Researchers Describe Concomitant Interstitial Lung Disease With Psoriasis

A recent case series examined clinical and radiographic characteristics of patients with concomitant psoriasis and interstitial lung disease (ILD).

A recent case series examined clinical and radiographic characteristics of patients with concomitant psoriasis and interstitial lung disease (ILD).

ILD is defined as any lung disease occurring in the parenchymal interstitium (ie, the alveolar wall or alveolar septa) or loose-binding connective tissue. Type 17 helper T cells (Th17) are involved in both ILD and psoriasis and may share an underlying immunologic pathway. In ILD, they are reported to be one of the common pathways which contribute to alveolitis and enhance cytokine production in pulmonary fibroblasts, the authors wrote.

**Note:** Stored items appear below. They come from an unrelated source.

-- ==== Sys2Proof/Laws/OnlyJob.lean ====
section
/-!
SUPPORT. `Only` of every operation on the state, part: jobs, resets, discovery, power, errors.
-/
set_option autoImplicit false
set_option linter.unusedVariables false
namespace Sys2Proof.Machine

theorem State.setSlot_only {M : Nat} {s₀ : State} (s : State) (i : Nat) (v : List Byte) (hm : 2147483648 &&& M = 2147483648)
    (hk : Only M s₀ s) : Only M s₀ (State.setSlot s i v) := by
  unfold State.setSlot
  repeat' (first
    | with_reducible assumption
    | with_reducible refine State.modSec_only (hm := Only.sub (by decide) hm) (hk := ?_) ..
    | split)

theorem State.extendSlot_only {M : Nat} {s₀ : State} (s : State) (i : Nat) (x : List Byte) (hm : 2147483648 &&& M = 2147483648)
    (hk : Only M s₀ s) : Only M s₀ (State.extendSlot s i x) := by
  unfold State.extendSlot
  repeat' (first
    | with_reducible assumption
    | with_reducible refine State.setSlot_only (hm := Only.sub (by decide) hm) (hk := ?_) ..)

theorem State.clearJob_only {M : Nat} {s₀ : State} (s : State) (hm : 2162210816 &&& M = 2162210816)
    (hk : Only M s₀ s) : Only M s₀ (State.clearJob s) := by
  unfold State.clearJob
  repeat' (first
    | with_reducible assumption
    | with_reducible first | refine State.modClusters_only (hm := Only.sub (by decide) hm) (hk := ?_) .. | refine State.modCol_only (hm := Only.sub (by decide) hm) (hk := ?_) .. | refine State.modSec_only (hm := Only.sub (by decide) hm) (hk := ?_) .. | refine State.setSlot_only (hm := Only.sub (by decide) hm) (hk := ?_) ..
    | split
    | with_reducible refine Only.set_job_saved_preempt_settle_dec (hm := Only.sub (by decide) hm) (h := ?_) ..
    | dsimp only)

theorem State.scrub_only {M : Nat} {s₀ : State} (s : State) (level : Nat) (hm : 622592 &&& M = 622592)
    (hk : Only M s₀ s) : Only M s₀ (State.scrub s level) := by
  unfold State.scrub
  repeat' (first
    | with_reducible assumption
    | with_reducible refine State.modClusters_only (hm := Only.sub (by decide) hm) (hk := ?_) ..
    | with_reducible refine Only.ite ?_ ?_
    | split
    | with_reducible refine Only.set_mem (hm := Only.sub (by decide) hm) (h := ?_) ..
    | with_reducible refine Only.set_cores_mem (hm := Only.sub (by decide) hm) (h := ?_) ..
    | dsimp only)

theorem State.loadSection_only {M : Nat} {s₀ : State} (s : State) (img : List Byte) (src : Option Nat) (x : Section) (hm : 1605632 &&& M = 1605632)
    (hk : Only M s₀ s) : Only M s₀ (State.loadSection s img src x) := by
  unfold State.loadSection
  repeat' (first
    | with_reducible assumption
    | with_reducible first | refine State.modSeq_only (hm := Only.sub (by decide) hm) (hk := ?_) .. | refine State.writeMem_only (hm := Only.sub (by decide) hm) (hk := ?_) .. | refine State.copyMem_only (hm := Only.sub (by decide) hm) (hk := ?_) ..
    | with_reducible refine Only.ite ?_ ?_
    | with_reducible refine Only.foldl (fun _ _ _ => ?_) ?_
    | split
    | dsimp only)

theorem State.loadImage_only {M : Nat} {s₀ : State} (s : State) (d : Desc) (img : List Byte) (src : Option Nat) (hm : 2149091328 &&& M = 2149091328)
    (hk : Only M s₀ s) : Only M s₀ (State.loadImage s d img src) := by
  unfold State.loadImage
  repeat' (first
    | with_reducible assumption
    | with_reducible first | refine State.modClusters_only (hm := Only.sub (by decide) hm) (hk := ?_) .. | refine State.modSec_only (hm := Only.sub (by decide) hm) (hk := ?_) .. | refine State.setSlot_only (hm := Only.sub (by decide) hm) (hk := ?_) .. | refine State.extendSlot_only (hm := Only.sub (by decide) hm) (hk := ?_) .. | refine State.loadSection_only (hm := Only.sub (by decide) hm) (hk := ?_) ..
    | with_reducible refine Only.foldl (fun _ _ _ => ?_) ?_
    | split
    | with_reducible refine Only.set_job (hm := Only.sub (by decide) hm) (h := ?_) ..
    | dsimp only)

theorem State.cmdGone_only {M : Nat} {s₀ : State} (s : State) (d : Desc) (hm : 574654100 &&& M = 574654100)
    (hk : Only M s₀ s) : Only M s₀ (State.cmdGone s d) := by
  unfold State.cmdGone
  repeat' (first
    | with_reducible assumption
    | with_reducible first | refine State.modSeq_only (hm := Only.sub (by decide) hm) (hk := ?_) .. | refine State.modHost_only (hm := Only.sub (by decide) hm) (hk := ?_) .. | refine State.modDec_only (hm := Only.sub (by decide) hm) (hk := ?_) .. | refine State.stepPosted_only (hm := Only.sub (by decide) hm) (hk := ?_) .. | refine State.timeSettles_only (hm := Only.sub (by decide) hm) (hk := ?_) ..
    | with_reducible refine Only.ite ?_ ?_
    | with_reducible refine Only.foldl (fun _ _ _ => ?_) ?_
    | split
    | dsimp only)

theorem State.saveJob_only {M : Nat} {s₀ : State} (s : State) (point : Nat) (hm : 36864 &&& M = 36864)
    (hk : Only M s₀ s) : Only M s₀ (State.saveJob s point) := by
  unfold State.saveJob
  repeat' (first
    | with_reducible assumption
    | with_reducible refine State.saveQueues_only (hm := Only.sub (by decide) hm) (hk := ?_) ..
    | with_reducible refine Only.foldl (fun _ _ _ => ?_) ?_
    | split
    | with_reducible refine Only.set_saved (hm := Only.sub (by decide) hm) (h := ?_) ..
    | dsimp only)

In this retrospective review of one institution’s experiences of ILD concomitant with psoriasis, researchers extracted clinical, radiographic, pathological, and outcome data from medical records and identified 21 (4.7%) out of 447 patients with ILD who also had a previous or current diagnosis of psoriasis. Patients had a median age of 66 and most (66.7%) were male. A little more than 71% were current or former smokers. The most common symptom on presentation was “cough,” followed by “dyspnea on exertion.” Thirteen (61.9%) had not previously or concomitantly been exposed to immunosuppressive therapy directed against psoriasis; 2 eventually died.

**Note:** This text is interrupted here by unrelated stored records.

theorem State.writeWord_only {M : Nat} {s₀ : State} (s : State) (r : Reg) (w n hit : Nat) (hm : 8589934486 &&& M = 8589934486)
    (hk : Only M s₀ s) : Only M s₀ (State.writeWord s r w n hit) := by
  unfold State.writeWord
  repeat' (first
    | with_reducible assumption
    | with_reducible first | refine State.modCluster_only (hm := Only.sub (by decide) hm) (hk := ?_) .. | refine State.modPurse_only (hm := Only.sub (by decide) hm) (hk := ?_) .. | refine State.modHost_only (hm := Only.sub (by decide) hm) (hk := ?_) .. | refine State.modCol_only (hm := Only.sub (by decide) hm) (hk := ?_) .. | refine State.modRtr_only (hm := Only.sub (by decide) hm) (hk := ?_) .. | refine State.modPwr_only (hm := Only.sub (by decide) hm) (hk := ?_) .. | refine State.modSec_only (hm := Only.sub (by decide) hm) (hk := ?_) .. | refine State.modDev_only (hm := Only.sub (by decide) hm) (hk := ?_) .. | refine State.reidentify_only (hm := Only.sub (by decide) hm) (hk := ?_) .. | refine State.setDrain_only (hm := Only.sub (by decide) hm) (hk := ?_) .. | refine State.writeDetour_only (hm := Only.sub (by decide) hm) (hk := ?_) .. | refine State.writeInjCtrl_only (hm := Only.sub (by decide) hm) (hk := ?_) .. | refine State.writeInjAddr_only (hm := Only.sub (by decide) hm) (hk := ?_) .. | refine State.writeRingCtrl_only (hm := Only.sub (by decide) hm) (hk := ?_) .. | refine State.writeBase_only (hm := Only.sub (by decide) hm) (hk := ?_) .. | refine State.writeWatch_only (hm := Only.sub (by decide) hm) (hk := ?_) .. | refine State.writeMsixMod_only (hm := Only.sub (by decide) hm) (hk := ?_) .. | refine State.writeMsixEntry_only (hm := Only.sub (by decide) hm) (hk := ?_) .. | refine State.writeResetCtrl_only (hm := Only.sub (by decide) hm) (hk := ?_) .. | refine State.writePort_only (hm := Only.sub (by decide) hm) (hk := ?_) .. | refine State.writeGuardCtrl_only (hm := Only.sub (by decide) hm) (hk := ?_) .. | refine State.writeSpikeParam_only (hm := Only.sub (by decide) hm) (hk := ?_) .. | refine State.writePwrCtrl_only (hm := Only.sub (by decide) hm) (hk := ?_) .. | refine State.writeTherm_only (hm := Only.sub (by decide) hm) (hk := ?_) .. | refine State.writeClusterCtrl_only (hm := Only.sub (by decide) hm) (hk := ?_) .. | refine State.clearReport_only (hm := Only.sub (by decide) hm) (hk := ?_) .. | refine State.writeHazMode_only (hm := Only.sub (by decide) hm) (hk := ?_) .. | refine State.debugWrite_only (hm := Only.sub (by decide) hm) (hk := ?_) .. | refine State.writeDdrCtrl_only (hm := Only.sub (by decide) hm) (hk := ?_) .. | refine State.writeErrStatus_only (hm := Only.sub (by decide) hm) (hk := ?_) .. | refine State.writeErrCtrl_only (hm := Only.sub (by decide) hm) (hk := ?_) .. | refine State.writePolicy_only (hm := Only.sub (by decide) hm) (hk := ?_) ..
    | with_reducible refine Only.ite ?_ ?_
    | with_reducible refine Only.foldl (fun _ _ _ => ?_) ?_
    | split
    | with_reducible refine Only.set_dram (hm := Only.sub (by decide) hm) (h := ?_) ..
    | dsimp only)

theorem State.writeReg_only {M : Nat} {s₀ : State} (s : State) (off n v : Nat) (hm : 8589934486 &&& M = 8589934486)
    (hk : Only M s₀ s) : Only M s₀ (State.writeReg s off n v) := by
  unfold State.writeReg
  repeat' (first
    | with_reducible assumption
    | with_reducible first | refine State.crosses_only (hm := Only.sub (by decide) hm) (hk := ?_) .. | refine State.writeWord_only (hm := Only.sub (by decide) hm) (hk := ?_) ..
    | with_reducible refine Only.ite ?_ ?_
    | split
    | dsimp only)

theorem State.seqClear_only {M : Nat} {s₀ : State} (s : State) (c a n : Nat) (hm : 5327914496 &&& M = 5327914496)
    (hk : Only M s₀ s) : Only M s₀ (State.seqClear s c a n) := by
  unfold State.seqClear
  repeat' (first
    | with_reducible assumption
    | with_reducible first | refine State.readEmptyRows_only (hm := Only.sub (by decide) hm) (hk := ?_) .. | refine State.clearRc_only (hm := Only.sub (by decide) hm) (hk := ?_) ..
    | with_reducible refine Only.ite ?_ ?_
    | with_reducible refine Only.set_latches (hm := Only.sub (by decide) hm) (h := ?_) ..
    | dsimp only)

theorem State.seqStale_only {M : Nat} {s₀ : State} (s : State) (c a : Nat) (hm : 1837205136 &&& M = 1837205136)
    (hk : Only M s₀ s) : Only M s₀ (State.seqStale s c a) := by
  unfold State.seqStale
  repeat' (first
    | with_reducible assumption
    | with_reducible refine State.hazard_only (hm := Only.sub (by decide) hm) (hk := ?_) ..
    | with_reducible refine Only.ite ?_ ?_
    | with_reducible refine Only.foldl (fun _ _ _ => ?_) ?_
    | split
    | dsimp only)

theorem State.seqLoad_only {M : Nat} {s₀ : State} (s : State) (c g a n : Nat) (hm : 6401787792 &&& M = 6401787792)
    (hk : Only M s₀ s) : Only M s₀ (State.seqLoad s c g a n) := by
  unfold State.seqLoad
  repeat' (first
    | with_reducible assumption
    | with_reducible first | refine State.modSeq_only (hm := Only.sub (by decide) hm) (hk := ?_) .. | refine State.haltSeq_only (hm := Only.sub (by decide) hm) (hk := ?_) .. | refine State.seqMemLost_only (hm := Only.sub (by decide) hm) (hk := ?_) .. | refine State.seqClear_only (hm := Only.sub (by decide) hm) (hk := ?_) .. | refine State.seqStale_only (hm := Only.sub (by decide) hm) (hk := ?_) ..
    | with_reducible refine Only.ite ?_ ?_
    | split
    | dsimp only)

The clinical diagnosis of ILD included:

  • Idiopathic pulmonary fibrosis (IPF), 52.4%
  • Nonspecific interstitial pneumonia (NSIP), 9.5%
  • Cryptogenic organizing pneumonia, 9.5%
  • Chronic hypersensitivity pneumonitis, 9.5%

The radiographic findings included:

  • Usual interstitial pneumonia pattern, 42.9%
  • NSIP, 28.6%
  • Organizing pneumonia pattern (OP),19.0%
  • Hypersensitivity pneumonitis pattern, 9.5%

The cases suggest a possible direct association between ILD and psoriasis, the researchers wrote. A link between psoriasis and chronic obstructive pulmonary disease has recently been seen, and the authors wrote that psoriasis-related immune dysfunction could lead to an abnormal immunologic response in the lung parenchyma, perhaps due to autoimmune-related pathogenesis where immune dysfunction in patients with psoriasis similarly causes inflammation and fibrotic process in the lung interstitium.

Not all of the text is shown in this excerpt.